(Collected data entries)
※
-- ==== Sys2Proof/Tests/Slice0.lean ====
section
/-! SUPPORT. The model's own tests. Every expected result is a row of 95_test_vectors.md, named in the test's comment, or is
computed by hand from the rule named there; none comes from a run of the model. After them, for each statement that has
hypotheses, a state and operands that meet them. -/

namespace Sys2Proof.Tests

open Sys2Proof.Machine Sys2Proof.Statements

/-! ### Helpers -/

/-- The outcome is a next state of which `p` holds. -/
def nextWith (r : Result) (p : State → Bool) : Bool :=
  match r with
  | .next t => p t
  | _       => false

/-- The outcome is a fault of which `p` holds. -/
def faultWith (r : Result) (p : Fault → Bool) : Bool :=
  match r with
  | .fault f => p f
  | _        => false

/-- The access answers, with a value and a state of which `p` holds. -/
def okWith {α : Type} (r : Except Fault α) (p : α → Bool) : Bool :=
  match r with
  | .ok x    => p x
  | .error _ => false

/-- Construction succeeds with a state of which `p` holds. -/
def builds (r : Except ConfigurationError State) (p : State → Bool) : Bool :=
  match r with
  | .ok s    => p s
  | .error _ => false

theorem nextWith_elim {r : Result} {p : State → Bool} (h : nextWith r p = true) : ∃ t, r = .next t ∧ p t = true := by
  cases r with
  | next t    => exact ⟨t, rfl, h⟩
  | fault f   => cases h
  | refused f => cases h

theorem faultWith_elim {r : Result} {p : Fault → Bool} (h : faultWith r p = true) : ∃ f, r = .fault f ∧ p f = true := by
  cases r with
  | next t    => cases h
  | fault f   => exact ⟨f, rfl, h⟩
  | refused f => cases h

theorem okWith_elim {α : Type} {r : Except Fault α} {p : α → Bool} (h : okWith r p = true) :
    ∃ x, r = .ok x ∧ p x = true := by
  cases r with
  | ok x    => exact ⟨x, rfl, h⟩
  | error f => cases h

theorem builds_elim {r : Except ConfigurationError State} {p : State → Bool} (h : builds r p = true) :
    ∃ s, r = .ok s ∧ p s = true := by
  cases r with
  | ok s    => exact ⟨s, rfl, h⟩
  | error e => cases h

/-- The request answers, with a value and a state of which `p` holds. -/
def answers {σ α : Type} (r : Access σ α) (p : α → σ → Bool) : Bool :=
  match r with
  | .ok x m          => p x m
  | .outOfBounds _ _ _ => false

theorem answers_elim {σ α : Type} {r : Access σ α} {p : α → σ → Bool} (h : answers r p = true) :
    ∃ x m, r = .ok x m ∧ p x m = true := by
  cases r with
  | ok x m          => exact ⟨x, m, rfl, h⟩
  | outOfBounds a k m => cases h

/-- The access fails, with a fault of which `p` holds. -/
def failsWith {α : Type} (r : Except Fault α) (p : Fault → Bool) : Bool :=
  match r with
  | .ok _    => false
  | .error f => p f

theorem failsWith_elim {α : Type} {r : Except Fault α} {p : Fault → Bool} (h : failsWith r p = true) :
    ∃ f, r = .error f ∧ p f = true := by
  cases r with
  | ok x    => cases h
  | error f => exact ⟨f, rfl, h⟩

/-- Three zero-line caches (R82) over 4 KiB. -/
def flatConfig : Config :=
  { memSize := 0x1000, dpImmMode := .imm8,
    l1i := { cap := 0, bs := 16, policy := .direct }, l1d := { cap := 0, bs := 16, policy := .direct },
    l2 := { cap := 0, bs := 16, policy := .direct } }

/-- A register file with the values given. -/
def regsWith (given : List (Reg × Word)) : Vector Word 16 :=
  given.foldl (fun regs p => regs.set p.1 p.2) (Vector.replicate 16 0)

/-- The start state of the vectors that only execute: a pc, some registers, every flag clear. -/
def start (pc : Word) (given : List (Reg × Word)) : State :=
  { cfg := flatConfig, regs := regsWith ((15, pc) :: given), n := false, z := false, c := false, v := false,
    thumbMode := false, l1i := Cache.reset 0 16, l1d := Cache.reset 0 16, l2 := Cache.reset 0 16, mem := [],
    surfaced := .nothing }

/-- `Exec(raw)` of an ARM word at pc 0x100 ends with r0 = v, pc = 0x104 and these N and Z. -/
def armGives (raw : Word) (given : List (Reg × Word)) (v : Word) (n z : Bool) : Bool :=
  nextWith (hostExecute (.arm raw) (start 0x100 given)) fun t =>
    t.reg 0 == v && t.pc == 0x104 && t.n == n && t.z == z && !t.c && !t.v

/-- `Exec(raw)` of an ARM compare at pc 0x100 changes no register but the pc, to 0x104, and sets these N and Z. -/
def armCompares (raw : Word) (given : List (Reg × Word)) (n z : Bool) : Bool :=
  nextWith (hostExecute (.arm raw) (start 0x100 given)) fun t =>
    t.regs == (start 0x104 given).regs && t.n == n && t.z == z && !t.c && !t.v
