-- ==== Sys2Proof/Machine/Window.lean ====
section
/-! DEFINITION. The register window: register names, the address map (`10_state.md` R23), the bus transaction
(`30_encoding.md` R91) and the events of the environment (`20_memory.md` R75). -/

namespace Sys2Proof.Machine

/-- The registers of the window (`10_state.md` R23). -/
inductive Reg where
  | cmd
  | status
  | irqEn
  | keyLen
  | timeHi
  | timeLo
  | codeBcd
  | codeAscii0
  | codeAscii1
  | step
  | caps
  /-- `KEYW0` to `KEYW15`. -/
  | keyW (j : BitVec 4)
  /-- A reserved word, at its word address (`20_memory.md` R66). -/
  | reserved (a : WordAddr)
  deriving DecidableEq, Repr

/-- The register at a word address: the map of `10_state.md` R23, total on all 64 words. -/
def Reg.ofAddr (a : WordAddr) : Reg :=
  match a.toNat with
  | 0x00 => .cmd
  | 0x01 => .status
  | 0x02 => .irqEn
  | 0x03 => .keyLen
  | 0x04 => .timeHi
  | 0x05 => .timeLo
  | 0x06 => .codeBcd
  | 0x07 => .codeAscii0
  | 0x08 => .codeAscii1
  | 0x09 => .step
  | 0x0A => .caps
  | n => if 0x10 ≤ n ∧ n < 0x20 then .keyW (a.extractLsb' 0 4) else .reserved a

/-- The word address of a register: its byte offset in `10_state.md` R23 divided by 4. -/
def Reg.addr : Reg → WordAddr
  | .cmd => 0x00
  | .status => 0x01
  | .irqEn => 0x02
  | .keyLen => 0x03
  | .timeHi => 0x04
  | .timeLo => 0x05
  | .codeBcd => 0x06
  | .codeAscii0 => 0x07
  | .codeAscii1 => 0x08
  | .step => 0x09
  | .caps => 0x0A
  | .keyW j => 0b01#2 ++ j
  | .reserved a => a

/-- The registers that ignore host writes while `phase = RUN` (`10_state.md` R45). -/
def Reg.locked : Reg → Bool
  | .cmd => true
  | .keyLen => true
  | .timeHi => true
  | .timeLo => true
  | .keyW _ => true
  | .status => false
  | .irqEn => false
  | .codeBcd => false
  | .codeAscii0 => false
  | .codeAscii1 => false
  | .step => false
  | .caps => false
  | .reserved _ => false

/-- Where the platform sees a word of the window (`20_memory.md` R60, R72): no rule of the engine uses it. -/
def platformAddress (a : WordAddr) : Nat := Config.base + 4 * a.toNat

/-- A bus transaction `(we, addr, wdata)` (`30_encoding.md` R91); `wdata` is ignored for a read. -/
structure Txn where
  we : Bool
  addr : WordAddr
  wdata : Word
  deriving DecidableEq, Repr

/-- What the environment can make happen next (`20_memory.md` R75), in the words of the script notation
(`30_encoding.md` R99, R100): a host access (`wr`, `rd`), the engine's completion step (`run`), a reset (`reset`), and
the host's waiting loop (`poll`). -/
inductive Event where
  | access (t : Txn)
  | run
  | reset
  /-- `poll`: the host reads `STATUS` until the value read has `BUSY = 0` (R100). Should the engine be in RUN, `more` is
  how many reads after the first one come before its completion: the latency, which `44_commands.md` R179 leaves open.
  Completion before the first read, which R179 allows too, is a `run` before the `poll` (DESIGN CHOICE, log
  entry 10). -/
  | poll (more : Nat)
  deriving DecidableEq, Repr

/-- The most steps an event can take: one, but for `poll` its first read, `more` further reads, the completion they
wait for and the last read. -/
def Event.steps : Event → Nat
  | .access _ => 1
  | .run => 1
  | .reset => 1
  | .poll more => more + 3

end Sys2Proof.Machine
end

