-- ==== Sys2Proof/Syntax.lean ====
section
/-! DEFINITION. The command set: one constructor per row of `spec/opcode_table.json` (`30_encoding.md` R94). -/

namespace Sys2Proof

/-- A command of command set 1. Commands have no register fields, no immediates and no mode bits; their operands are
implicit (R92, R95). -/
inductive Instr where
  /-- NOP, word 0x00000000 (`44_commands.md` R171). -/
  | nop
  /-- GENERATE, word 0x00000001 (`44_commands.md` R172). -/
  | generate
  /-- ZEROIZE, word 0x00000002 (`44_commands.md` R173). -/
  | zeroize
  deriving DecidableEq, Repr

end Sys2Proof
end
※
Aim of the exercise:
Extract every line from the one with "inductive Instr where" down to the final line above, both included, exactly as written.

Task answer:
inductive Instr where
  /-- NOP, word 0x00000000 (`44_commands.md` R171). -/
  | nop
  /-- GENERATE, word 0x00000001 (`44_commands.md` R172). -/
  | generate
  /-- ZEROIZE, word 0x00000002 (`44_commands.md` R173). -/
  | zeroize
  deriving DecidableEq, Repr

end Sys2Proof
end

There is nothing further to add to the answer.